Collected data
theorem releaseEngaged_lawful (s : State) (c : Fin 64) (flagged : Bool) : Lawful s (s.releaseEngaged c flagged) := by
  have quiet := removeCopies_quiet s c
  have only := releaseEngaged_only s c flagged
  have bare := circuit_releaseEngaged s c flagged
  have removed (d : Fin 64) : (s.removeCopies c).circuit d = s.circuit d := State.circuit_congr (removeCopies_circuits s c) d
  have others (d : Fin 64) (other : d ≠ c) : (s.releaseEngaged c flagged).circuit d = s.circuit d :=
    (only.others d other).trans (removed d)
  have entry (d : Fin 64) : ((s.releaseEngaged c flagged).circuit d).entry = (s.circuit d).entry := by
    by_cases same : d = c
    · subst same; rw [only.entry, removed]
    · rw [others d same]
  have tributaryEntry (t : Fin 16) : ((s.releaseEngaged c flagged).tributary t).entry = (s.tributary t).entry :=
    (only.lines t).1.trans (quiet.tributaryEntry t)
  have port (p : Port) : ((s.releaseEngaged c flagged).port p) = (s.removeCopies c).port p := State.port_congr only.ports p
  have portEntry (p : Port) : ((s.releaseEngaged c flagged).port p).entry = (s.port p).entry := by
    rw [port, quiet.portEntry]
  have engaged (d : Fin 64) (h : ((s.releaseEngaged c flagged).circuit d).engaged = true) :
      d ≠ c ∧ (s.circuit d).engaged = true := by
    by_cases same : d = c
    · subst same; rw [bare] at h; cases h
    · exact ⟨same, by rw [← others d same]; exact h⟩
  have forall_of_bare {P : Circuit → Prop}
      (new : P (s.circuit c) → P ((s.circuit c).disabledForm.raisedIf flagged .stateChanged (.circuitState .disabled)))
      (old : ∀ d, P (s.circuit d)) (d : Fin 64) : P ((s.releaseEngaged c flagged).circuit d) := by
    by_cases same : d = c
    · subst same; rw [bare]; exact new (old d)
    · rw [others d same]; exact old d
  have disabled : disabledLaw s → disabledLaw (s.releaseEngaged c flagged) :=
    forall_of_bare (P := fun k => if k.control.state = .disabled then k = k.disabledForm else k.packetizer.phase ≠ .idle)
      (fun _ => (if_pos rfl).mpr rfl)
  have tables : tablesLaw s → tablesLaw (s.releaseEngaged c flagged) := tablesLaw_congr entry portEntry
  have adaptive (b : clockLaw s) (t : Fin 16) (h : ((s.releaseEngaged c flagged).tributary t).clocking.actual = .adaptive) :
      (s.releaseEngaged c flagged).tributary t = s.tributary t ∧ (s.tributary t).clocking.actual = .adaptive
        ∧ (s.tributary t).clocking.timing ≠ c := by
    rcases tributary_releaseEngaged s c flagged t with ⟨_, _, e⟩ | ⟨untimed, e⟩
    · rw [e] at h; exact absurd h (untimed_actual _ _).1
    · rw [e] at h
      refine ⟨e, h, fun timing => untimed ?_⟩
      obtain ⟨_, named, playing⟩ := (b t).1 h
      rw [timing] at named playing
      exact ⟨playing, named, timing, h⟩
  refine
    { queues := fun b => only.events.queues only.ports (quiet.queues b)
      counters := fun b => ⟨forall_of_bare (P := fun k => ∀ i, k.counters.get i ≤ 4294967295) (fun h => h) b.1,
        fun p i => by rw [port]; exact (quiet.bounded b).2 p i⟩
      memory := fun b => (totalReserved_release_le s c flagged).trans b
      reservation := fun b d on => ?reservation
      range := fun b => ⟨forall_of_bare (P := fun k => k.recovery.inRange) (fun _ => inRange_default) b.1, fun t => ?range⟩
      lock := forall_of_bare (P := fun k => k.recovery.locked = true → k.control.state = .playing) (fun _ => nofun)
      clock := fun b t => ⟨fun h => ?clock, fun h => ?loop⟩
      history := fun b h => ⟨forall_of_bare (P := fun k => k.recovery.locked = true → k.recovery.history ≠ [])
        (fun _ => nofun) h.1, fun t on => ?history⟩
      disabled := disabled
      paths := fun b d p up => ?paths
      tables := tables
      conflicts := conflictLaw_congr entry (fun t => by rw [tributaryEntry])
      unframed := unframedLaw_congr (fun d h => (engaged d h).2) entry (fun t => by rw [tributaryEntry])
      buffers := fun b => ⟨tables b.1, disabled b.2.1,
        forall_of_bare (P := Circuit.bufferLaw) (fun _ => bufferLaw_of_bare rfl) b.2.2⟩ }
  case reservation =>
    obtain ⟨other, was⟩ := engaged d on
    rw [framingOf_congr (s := s) (fun t => by rw [tributaryEntry]), others d other]
    exact b d was
  case range =>
    rw [(only.lines t).2.2]
    refine ⟨?_, (b.2 t).2⟩
    rcases tributary_releaseEngaged s c flagged t with ⟨_, _, e⟩ | ⟨_, e⟩ <;> rw [e]
    · cases mean : (s.circuit c).recovery.mean with
      | none => exact (b.2 t).1
      | some m => exact Recovery.mean_inRange (b.1 c) mean
    · exact (b.2 t).1
  case clock =>
    obtain ⟨e, on, other⟩ := adaptive b t h
    rw [e, others _ other]
    exact (b t).1 on
  case loop =>
    rcases tributary_releaseEngaged s c flagged t with ⟨_, _, e⟩ | ⟨_, e⟩ <;> rw [e] at h ⊢
    · exact absurd h (untimed_actual _ _).2
    · exact (b t).2 h
  case history =>
    obtain ⟨e, on, other⟩ := adaptive b t on
    rw [e, others _ other]
    exact h.2 t on
  case paths =>
    by_cases same : d = c
    · subst same
      rw [bare] at up
      cases p <;> cases up
    · rw [others d same] at up ⊢
      rw [port, removeCopies_port]
      exact b d p up

theorem release_lawful (s : State) (c : Fin 64) : Lawful s (s.release c) := by
  unfold State.release
  split
  · exact releaseEngaged_lawful s c true
  · exact .refl s

/-! ### The requests of a management frame -/

theorem Alike.ofCircuit (f : Circuit → Circuit)
    (same : ∀ k, f k = { k with counters := (f k).counters, flags := (f k).flags })
    (bounded : ∀ k i, k.counters.get i ≤ 4294967295 → (f k).counters.get i ≤ 4294967295) : Alike s (s.onCircuit c f) where
  circuits d := by
    rw [circuit_onCircuit]
    split
    · next e => subst e; exact same _
    · rfl
  tributaries _ := rfl
  link _ := rfl
  frameType b := b
  queues b := b
  counters b := ⟨fun d i => by
    rw [circuit_onCircuit]
    split
    · next e => subst e; exact bounded _ i (b.1 d i)
    · exact b.1 d i, b.2⟩

theorem get_replicate_zero_le {n : Nat} (i : Fin n) : (Vector.replicate n 0).get i ≤ 4294967295 := by
  simp [Vector.get_eq_getElem]

theorem countersRead_lawful (kind index clear : Byte) : Lawful s (s.countersRead kind index clear).1 := by
  unfold State.countersRead
  split
  · split
    · exact .refl s
    · split
      · exact .refl s
      · dsimp only
        split
        · exact (Alike.ofCircuit _ (fun _ => rfl) (fun _ i _ => get_replicate_zero_le i)).lawful
        · exact .refl s
  · split
    · exact .refl s
    · next p _ =>
      split
      · exact .refl s
      · dsimp only
        split
        · refine Alike.lawful ⟨fun _ => rfl, fun _ => rfl, fun q => ?_, fun low q => ?_, fun b => ⟨b.1, fun q => ?_⟩,
            fun b => ⟨b.1, fun q i => ?_⟩⟩ <;> (rw [port_onPort]; split)
          · next e => rw [e]
          · rfl
          · exact low p
          · exact low q
          · exact b.2 p
          · exact b.2 q
          · exact get_replicate_zero_le i
          · exact b.2 q i
        · exact .refl s
  · exact .refl s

AIM OF THE EXERCISE -> Go through the entries and count the lines where the word "tributaryEntry" appears; give only the count.

SOLVED EXERCISE -> 5